/-- 30_encoding.md R77 (`cpy`) and log 15, the model's choice of one byte a step: a host copy of one byte writes what the
host read of the source returns, and changes no other element. -/
def Obligations.HostCopyMovesOneByte : Prop :=
  ∀ (s : State) (rest : List HostAction) (dst src : ByteElem), s.script = .copyByte dst src :: rest →
    ByteExists s dst → ByteExists s src →
    ∃ t x, step s = .next t ∧ t.script = rest ∧ t.reads = .byte x :: s.reads ∧ t.byteAt dst = .written x ∧
      SameElements s t (fun y => y = .byte dst) ∧ ∀ b, s.byteAt src = .written b → x = b

/-- The model's choice, logs 11 and 12: a host access outside a buffer and a host read of CMD fault by name, and these are
the only faults of the machine: a step that faults had such an access at the head of its script. -/
def Obligations.OnlyImpossibleHostAccessesFault : Prop :=
  (∀ (s : State) (rest : List HostAction) (S : Space) (a : Nat), s.bufferSize S ≤ a →
    ((∃ b, s.script = .writeByte (.buf S a) b :: rest) ∨ s.script = .read (.byte (.buf S a)) :: rest) →
    step s = .fault (.noSuchByte S a)) ∧
  (∀ (s : State) (rest : List HostAction) (dst src : ByteElem), s.script = .copyByte dst src :: rest →
    (∀ S a, src = .buf S a → s.bufferSize S ≤ a → step s = .fault (.noSuchByte S a)) ∧
    (∀ S a, dst = .buf S a → s.bufferSize S ≤ a → ByteExists s src → step s = .fault (.noSuchByte S a))) ∧
  (∀ (s : State) (rest : List HostAction), s.script = .readCmd :: rest → step s = .fault .commandRegisterRead) ∧
  (∀ (s : State) (f : Fault), step s = .fault f →
    (∃ S a, f = .noSuchByte S a ∧ s.bufferSize S ≤ a ∧
      ((∃ b, s.script.head? = some (.writeByte (.buf S a) b)) ∨ s.script.head? = some (.read (.byte (.buf S a))) ∨
        (∃ dst, s.script.head? = some (.copyByte dst (.buf S a))) ∨
        ∃ src, s.script.head? = some (.copyByte (.buf S a) src) ∧ ByteExists s src)) ∨
    (f = .commandRegisterRead ∧ s.script.head? = some .readCmd)) ∧
  (∀ (s : State) (r : Refusal), step s ≠ .refused r)

/-! ### Whole-machine invariants -/

/-- 20_memory.md R50, R63 and log 13: from every state whose six buffers are canonical and within their sizes, every step
leaves them so; PAD never stores beyond PMSG_MAX. -/
def Obligations.EveryStepKeepsBuffersCanonical : Prop :=
  ∀ s t : State, s.inv → step s = .next t → t.inv

/-- The invariant holds after RESET, for every MSG_MAX, and of `State.reset`. That a buffer is a canonical list is the model's
choice (log 13), and so is the MSG_MAX of `State.reset` (log 9); the spec says that every byte is unwritten (R41, R191). -/
def Obligations.BuffersAreCanonicalAfterReset : Prop := ∀ m : Fin (2 ^ 61), (State.resetWith m).inv ∧ State.reset.inv

/-- R40: "it never becomes unwritten again except by reset": every step but RESET keeps every written element written. -/
def Obligations.WrittenElementsStayWrittenUntilReset : Prop :=
  ∀ (s t : State) (e : Elem), step s = .next t → s.script.head? ≠ some .reset → s.isWritten e = true →
    t.isWritten e = true

/-- R172, R181: the refusal mark is sticky: only RESET clears it (log 6), only a refused command sets it. And R12: MSG_MAX
never changes. -/
def Obligations.RefusalMarkIsSticky : Prop :=
  ∀ s t : State, step s = .next t → t.msgMax = s.msgMax ∧
    (s.script.head? ≠ some .reset → ∀ r, s.refusal = some r → t.refusal = some r) ∧
    (∀ r, s.refusal = none → t.refusal = some r →
      ∃ c rest, s.script = .cmd c :: rest ∧ issue c { s with script := rest } = .refused r)
end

▶ THE PROBLEM: Reproduce every line of the records containing the string "isWritten".

▶ RESULT FOR THIS TASK:
  ∀ (s t : State) (e : Elem), step s = .next t → s.script.head? ≠ some .reset → s.isWritten e = true →
    t.isWritten e = true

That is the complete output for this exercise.